= Animation Nation =

Annual film festival in Singapore

Animation Nation is an annual film festival in Singapore featuring animation feature films, short films, seminars and workshops. The festival was created by the Singapore Film Society in 2004 and took place every year until 2011. The 2025 edition will be held at the Alliance Française de Singapour, from 10 to 19 October.

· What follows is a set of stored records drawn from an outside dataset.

-- ==== Sys2Proof/Machine/Integer.lean ====
section
/-! DEFINITION. The integer, logic, shift, bit-field, immediate, move and special-register instructions
(R120 to R134, R88, R40, R41). -/

namespace Sys2Proof

/-- Whether an integer type is signed. -/
def Ty.signedInt (t : Ty) : Bool := t == .i32 || t == .i64

/-- Number of leading zeros of an n-bit value. -/
def leadZeros : Nat → Nat → Nat
  | 0, _ => 0
  | n + 1, v => if v / 2 ^ n % 2 = 1 then 0 else leadZeros n v + 1

/-- An FP32 pattern converted exactly to FP64 (R24); a NaN keeps its sign and payload. -/
def f32ToF64Bits (p : Nat) : Nat :=
  let sgn := p / 2 ^ 31 * 2 ^ 63
  let e := p / 2 ^ 23 % 256
  let m := p % 2 ^ 23
  if e = 255 then sgn + 2047 * 2 ^ 52 + m * 2 ^ 29
  else if e ≠ 0 then sgn + (e + 896) * 2 ^ 52 + m * 2 ^ 29
  else if m = 0 then sgn
  else
    let k := leadZeros 23 m + 1
    sgn + (897 - k) * 2 ^ 52 + (m * 2 ^ k - 2 ^ 23) * 2 ^ 29

/-- The suffix `.sat` (R22: MOD bit 55). -/
def ArithWord.sat (w : ArithWord) : Bool := w.mod.getLsbD 3

/-- The immediate as raw 32 bits: IMM32, or IMM20 supplying bits [31:12] (R30). -/
def ImmWord.raw32 (w : ImmWord) : Nat :=
  match w.site with
  | .word => w.imm.toNat
  | .syl _ _ => w.imm.toNat % 2 ^ 20 * 2 ^ 12

/-- The width of the immediate field. -/
def ImmWord.immBits (w : ImmWord) : Nat :=
  match w.site with
  | .word => 32
  | .syl _ _ => 20

/-- The immediate widened by T (R24, R30). (DEDUCED, log 31: unsafe.) -/
def ImmWord.widen (w : ImmWord) : Word :=
  match w.t with
  | .i32 | .i64 => .ofInt 64 (signed (w.immBits) w.imm.toNat)
  | .f32 => .ofNat 64 (w.raw32)
  | .f64 => .ofNat 64 (f32ToF64Bits (w.raw32))
  | _ => .ofNat 64 (w.imm.toNat % 2 ^ w.immBits)

/-- The immediate as a register that matches T. -/
def ImmWord.operand (w : ImmWord) : Machine.Reg := { v := w.widen, tag := .b64 }

end Sys2Proof

namespace Sys2Proof.Machine

/-! ## Integer values -/

/-- The low W bits of a register (R121). -/
def lowBits (t : Ty) (v : Word) : Nat := v.toNat % 2 ^ t.width

/-- The value of a register read at the width and signedness of T (R121). -/
def intVal (t : Ty) (v : Word) : Int :=
  if t.signedInt then signed t.width v.toNat else (lowBits t v : Int)

/-- An integer wrapped to W bits and extended to the register (R121). -/
def wrapInt (t : Ty) (x : Int) : Word :=
  match t with
  | .i32 => (BitVec.ofInt 32 x).signExtend 64
  | .n32 => (BitVec.ofInt 32 x).setWidth 64
  | _ => .ofInt 64 x

/-- The least value of T. -/
def intMin (t : Ty) : Int := if t.signedInt then -(2 : Int) ^ (t.width - 1) else 0

/-- The greatest value of T. -/
def intMax (t : Ty) : Int := if t.signedInt then (2 : Int) ^ (t.width - 1) - 1 else (2 : Int) ^ t.width - 1

/-- An exact result clamped to T (R122). -/
def clampInt (t : Ty) (x : Int) : Int := if x < intMin t then intMin t else if intMax t < x then intMax t else x

/-- An exact result as a register: clamped with `.sat`, then wrapped and extended, tagged T. -/
def intRes (t : Ty) (sat : Bool) (x : Int) : LaneRes := okReg (wrapInt t (if sat then clampInt t x else x)) t

/-- A two-source integer operation on exact values; both sources must match T. -/
def int2 (t : Ty) (sat : Bool) (f : Int → Int → Int) (_ : Nat) (a b : Reg) : LaneRes :=
  if tagMatches t a.tag && tagMatches t b.tag then intRes t sat (f (intVal t a.v) (intVal t b.v)) else badTag

/-- A three-source integer operation on exact values. -/
def int3 (t : Ty) (sat : Bool) (f : Int → Int → Int → Int) (_ : Nat) (a b c : Reg) : LaneRes :=
  if tagMatches t a.tag && tagMatches t b.tag && tagMatches t c.tag
  then intRes t sat (f (intVal t a.v) (intVal t b.v) (intVal t c.v)) else badTag

/-- A one-source integer operation on the exact value. -/
def int1 (t : Ty) (sat : Bool) (f : Int → Int) (_ : Nat) (a : Reg) : LaneRes :=
  if tagMatches t a.tag then intRes t sat (f (intVal t a.v)) else badTag

/-- A one-source operation on the low W bits that gives a count tagged N32. -/
def intCount (t : Ty) (f : Nat → Nat) (_ : Nat) (a : Reg) : LaneRes :=
  if tagMatches t a.tag then okReg (.ofNat 64 (f (lowBits t a.v))) .n32 else badTag

/-- Bits [2W−1:W] of the product (R123). -/
def mulHigh (t : Ty) (a b : Int) : Int := (a * b).fdiv ((2 : Int) ^ t.width)

/-- Quotient truncated toward zero, with the overflowing quotient of R124. -/
def quotient (t : Ty) (sat : Bool) (a b : Int) : Int :=
  if t.signedInt ∧ a = intMin t ∧ b = -1 then (if sat then intMax t else intMin t) else a.tdiv b

/-- Remainder with the sign of the dividend (R124). -/
def remainder (t : Ty) (a b : Int) : Int := if t.signedInt ∧ a = intMin t ∧ b = -1 then 0 else a.tmod b

/-- A division: a zero divisor raises INT_DIVZERO on its lane (R124). -/
def intDiv (t : Ty) (sat : Bool) (f : Int → Int → Int) (_ : Nat) (a b : Reg) : LaneRes :=
  if !(tagMatches t a.tag && tagMatches t b.tag) then badTag
  else if intVal t b.v = 0 then .error { rank := 1, cause := .intDivzero }
  else intRes t sat (f (intVal t a.v) (intVal t b.v))

/-- Number of trailing zeros of an n-bit value. -/
def trailZeros : Nat → Nat → Nat
  | 0, _ => 0
  | n + 1, v => if v % 2 = 1 then 0 else trailZeros n (v / 2) + 1

/-- The n bits of a value reversed. -/
def bitReverse : Nat → Nat → Nat
  | 0, _ => 0
  | n + 1, v => v % 2 * 2 ^ n + bitReverse n (v / 2)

Besides films from around the world, the festival also screens local animation works in a programme called Singapore Showcase. This is to promote talents in Singapore and bring awareness to the public.

== History ==
Animation Nation stopped in 2012 and returned in 2016.

In April 2025, Animation Nation collaborated with DreamWorks Channel for short film award 2025.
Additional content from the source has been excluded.